[Records shown Boundary: Start]

/-- The values of a group, and the state with them cleared. What the FEC of a sub-port and the on-die ECC of a stack have counted
since the last read is a free value (log 55, 64). -/
def State.readGroup (s : State) (r : MbReq) : List Nat × State :=
  let p := r.part
  let ix := r.u 2 2
  match r.u 0 1 with
  | 0 => (coreCnts.map (s.sumCnt (s.cntCores r)), s.clearCoreCnt (s.cntCores r))
  | 1 => (cntRange (s.part p).statusCnt 0 statusOrder.length, s.modPart p fun q => { q with statusCnt := [] })
  | 6 =>
    let q : PortId := Fin.ofNat 12 (ix / 4)
    let i : SubId := Fin.ofNat 4 ix
    let t := ((s.countSub q i .fecCorr s.freeVal).countSub q i .fecUncorr s.freeNext.freeVal).freeNext.freeNext
    (subValues ((t.port q).sub i).cnt, t.modSub q i fun b => { b with cnt := subClear b.cnt })
  | 7 =>
    let h : StackId := Fin.ofNat 8 ix
    let t := (s.countStack h .ode s.freeVal).freeNext
    (cntRange (t.stack h).cnt 0 4 ++ [(t.stack h).scrubPass.toNat], t.modStack h fun k => { k with cnt := cntClear k.cnt 0 4 })
  | 8 =>
    let m : MbId := Fin.ofNat 16 ix
    ([(s.mb m).ignored, (s.mb m).err, s.reg.mpExcess],
      (s.modMb m fun b => { b with ignored := 0, err := 0 }).modReg fun g => { g with mpExcess := 0 })
  | g =>
    let w := partGroup g
    (cntRange (s.part p).cnt w.1 w.2, s.modPart p fun q => { q with cnt := cntClear q.cnt w.1 w.2 })

/-- INDEX lies outside its group. -/
def indexBad (g ix : Nat) : Bool :=
  (g == 0 && decide (24 ≤ ix)) || (g == 6 && decide (48 ≤ ix)) || (g == 7 && decide (8 ≤ ix)) || (g == 8 && decide (16 ≤ ix))

/-- COUNTER_READ (R345). -/
def execCounterRead (mb : MbId) (s : State) : Host.Outcome State Fault Refusal :=
  s.mbRun mb 0x0208 (fun _ => true) fun r =>
    let g := r.u 0 1
    let one := g == 0 && r.u 1 1 == 0
    s.guarded mb
      [(decide (8 < g), stBadField, 0), (decide (1 < r.u 1 1), stBadField, 1),
       (indexBad g (r.u 2 2) && (g != 0 || r.u 1 1 == 0), stBadField, 2), (decide (g ≤ 5) && !s.partExists r.part, stNotFound, 0),
       (one && (s.core (Fin.ofNat 24 (r.u 2 2))).part != some r.part, stAccess, 0)]
      (let x := s.readGroup r
       x.2.respond mb stOk 0 (bytes8 x.1))

/-! ### STEP_LOG_READ and PART_STATUS (09 R217, Table 14.8) -/

/-- The 32 bytes of a step record (09 Table 9.12). -/
def UeStep.bytes (t : UeStep) : List Byte :=
  bytesLE 4 t.step.toNat ++ bytesLE 1 t.status.toNat ++ bytesLE 1 (t.norm2Valid.toNat + 2 * t.noticeReceived.toNat) ++ bytesLE 2 0 ++
    bytesLE 4 t.updated ++ bytesLE 4 t.skipped ++ bytesLE 4 t.dropped ++ bytesLE 2 t.nfShard.toNat ++ bytesLE 2 t.nfBlock.toNat ++
    bytesLE 4 t.nfSb.toNat ++ bytesLE 4 0

/-- STEP_LOG_READ (09 R217): 16 records, oldest first; places not used yet are zero (log 2). -/
def execStepLogRead (mb : MbId) (s : State) : Host.Outcome State Fault Refusal :=
  s.mbRun mb 0x0209 (fun _ => true) fun r =>
    s.guarded mb [(!s.partExists r.part, stNotFound, 0)]
      (s.respond mb stOk 0 (padTo 512 ((s.part r.part).ue.steps.flatMap UeStep.bytes)))

/-- The number of a stream state (05 Table 5.3). -/
def StreamState.code (t : StreamState) : Nat := t.ctorIdx

/-- The earliest step still open. -/
def State.openStep (s : State) (p : PartId) : Option (BitVec 32) := ((s.part p).ue.steps.find? UeStep.isOpen).map (·.step)

/-- PART_STATUS (Table 14.8). Without an open step OPENSTEP is a free value (log 1). -/
def execPartStatus (mb : MbId) (s : State) : Host.Outcome State Fault Refusal :=
  s.mbRun mb 0x020D (fun _ => true) fun r =>
    let p := r.part
    let fault := match (s.part p).fault with
      | some f => f.2.toNat
      | none => 0
    let step := match s.openStep p with
      | some t => t.toNat
      | none => s.freeVal
    let states := allCores.flatMap fun c => bytesLE 1 (if (s.core c).part = some p then (s.core c).ctl.stream.code else 0xFF)
    s.guarded mb [(!s.partExists p, stNotFound, 0)]
      (s.freeNext.respond mb stOk 0 (bytesLE 1 (s.isRt p).toNat ++ bytesLE 1 0 ++ bytesLE 2 fault ++ bytesLE 4 step ++ states))

/-! ### AUDIT_STATE (R346, 09 R211) -/

/-- A block's class by its stamps in the write order of R191. -/
inductive BlockClass where
  | consistent (stamp : Nat) | torn | corrupt
  deriving DecidableEq, Repr

/-- The class of a block (09 Table 9.10). -/
def classOf : List Nat → BlockClass
  | [] => .corrupt
  | t :: ts =>
    if ts.all (· == t) then .consistent t
    else
      let rest := (t :: ts).dropWhile (· == t)
      if rest.all fun x => (x + 1) % 65536 == t then .torn else .corrupt

/-- The state tensors of a shard in the write order V, M, W_LO, W_HI (09 R191), with their bits of TMASK. -/
def Shard.writeOrder (d : Shard) (compact : Bool) : List (Nat × Nat) :=
  (if compact ∨ d.vaddr = 0 then [] else [(3, d.vaddr.toNat)]) ++ [(2, d.maddr.toNat)] ++
    (if compact then [] else [(1, d.wlo.toNat)]) ++ [(0, d.whi.toNat)]

/-- The super-blocks of a list of shards: shard number, super-block number, tensors with bit and address. -/
def auditSbs (compact : Bool) (first : Nat) (ds : List Shard) : List (Nat × Nat × List (Nat × Nat)) :=
  (ds.zipIdx).flatMap fun d => (List.range d.1.nsb).map fun k =>
    (first + d.2, k, (d.1.writeOrder compact).map fun t => (t.1, t.2 + 2112 * k))

/-- What an audit has found. -/
structure Audit where
  consistent : Nat
  torn : Nat
  corrupt : Nat
  slate : Option Nat
  stamps : List Nat
  locs : List (Nat × Nat × Nat)
  deriving DecidableEq, Repr

/-- Count one block. -/
def Audit.add (a : Audit) (shard sb b : Nat) (c : BlockClass) : Audit :=
  match c with
  | .consistent t => { a with
      consistent := a.consistent + 1
      slate := match a.slate with
        | none => some t
        | some u => some (if atOrAfter16 t u then t else u)
      stamps := if a.stamps.contains t then a.stamps else a.stamps ++ [t] }
  | .torn => { a with torn := a.torn + 1, locs := if a.locs.length < 256 then a.locs ++ [(shard, b, sb)] else a.locs }
  | .corrupt => { a with corrupt := a.corrupt + 1, locs := if a.locs.length < 256 then a.locs ++ [(shard, b, sb)] else a.locs }

/-- Classify the blocks of one super-block, whose tensors were read in write order. -/
def Audit.superBlock (a : Audit) (shard sb : Nat) (tensors : List (List Byte)) : Audit :=
  (List.range 32).foldl (fun a b => a.add shard sb b (classOf (tensors.map fun t => fieldLE t (2 * b) 2))) a

/-- Classify the super-blocks of a list against the bytes read for their tensors, in order. -/
def auditAll (a : Audit) : List (Nat × Nat × List (Nat × Nat)) → List (List Byte) → Audit
  | [], _ => a
  | e :: es, bs => auditAll (a.superBlock e.1 e.2.1 (bs.take e.2.2.length)) es (bs.drop e.2.2.length)

/-- The bytes that TMASK names, in tensor order W_HI, W_LO, M, V. -/
def digestBytes (mask : Nat) : List (Nat × Nat × List (Nat × Nat)) → List (List Byte) → List Byte
  | [], _ => []
  | e :: es, bs =>
    let mine := (e.2.2.zip (bs.take e.2.2.length)).reverse.filter fun x => mask.testBit x.1.1
    mine.flatMap (·.2) ++ digestBytes mask es (bs.drop e.2.2.length)

/-- The payload of Table 14.15. -/
def Audit.bytes (a : Audit) (sdig vdig : List Byte) : List Byte :=
  bytesLE 8 a.consistent ++ bytesLE 8 a.torn ++ bytesLE 8 a.corrupt ++ bytesLE 2 (a.slate.getD 0) ++
    bytesLE 2 (min a.stamps.length 65535) ++ bytesLE 2 a.locs.length ++ bytesLE 2 0 ++ padTo 48 sdig ++ padTo 48 vdig ++
    a.locs.flatMap fun l => bytesLE 2 l.1 ++ bytesLE 2 l.2.1 ++ bytesLE 4 l.2.2

def Audit.none : Audit := ⟨0, 0, 0, Option.none, [], []⟩

/-- AUDIT_STATE (R346). -/
def execAuditState (mb : MbId) (s : State) : Host.Outcome State Fault Refusal :=
  s.mbRun mb 0x020A (fun _ => true) fun r =>
    let p := r.part
    let mode := r.u 0 1
    let fs := r.u 2 2
    let ns := r.u 4 2
    let va := r.u 8 6
    let vlen := if mode.testBit 1 then r.u 0x10 8 else 0
    let sbs := auditSbs (s.isCompact p) fs (((s.part p).ue.shards.drop fs).take ns)
    let reads := sbs.flatMap fun e => e.2.2.map fun t => (t.2, 2112)
    s.guarded mb
      [(decide (3 < mode), stBadField, 0), (decide (15 < r.u 1 1), stBadField, 1), (!s.partExists p, stNotFound, 0),
       r.zero 6 2, r.wide 8, (ns != 0 && decide ((s.part p).ue.shards.length ≤ fs), stBadField, 2),
       (ns != 0 && decide ((s.part p).ue.shards.length < fs + ns), stBadField, 4), (va % 32 != 0, stBadField, 8),
       (s.longRuns mb p || !s.noneRunning p, stState, p.val),
       ((reads ++ [(va, vlen)]).any fun x => ((s.part p).checkRange x.1 x.2 .r).isSome, stAccess, 0)]
      (match s.readMany p (reads ++ [(va, vlen)]) with
        | (none, s1) => s1.stopFaulted mb p
        | (some bs, s1) =>
          let a := if mode.testBit 0 then auditAll Audit.none sbs bs else Audit.none
          let sdig := if mode.testBit 1 then sha384 (digestBytes (r.u 1 1) sbs bs) else []
          let vdig := if vlen = 0 then [] else sha384 (bs.getLastD [])
          s1.respond mb stOk 0 (a.bytes sdig vdig))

[Records shown Boundary: End]

Of the lines above, retype only those from the line containing "then t else u)" through the line containing "def Audit.superBlock (a", including both, exactly.

        | some u => some (if atOrAfter16 t u then t else u)
      stamps := if a.stamps.contains t then a.stamps else a.stamps ++ [t] }
  | .torn => { a with torn := a.torn + 1, locs := if a.locs.length < 256 then a.locs ++ [(shard, b, sb)] else a.locs }
  | .corrupt => { a with corrupt := a.corrupt + 1, locs := if a.locs.length < 256 then a.locs ++ [(shard, b, sb)] else a.locs }

/-- Classify the blocks of one super-block, whose tensors were read in write order. -/
def Audit.superBlock (a : Audit) (shard sb : Nat) (tensors : List (List Byte)) : Audit :=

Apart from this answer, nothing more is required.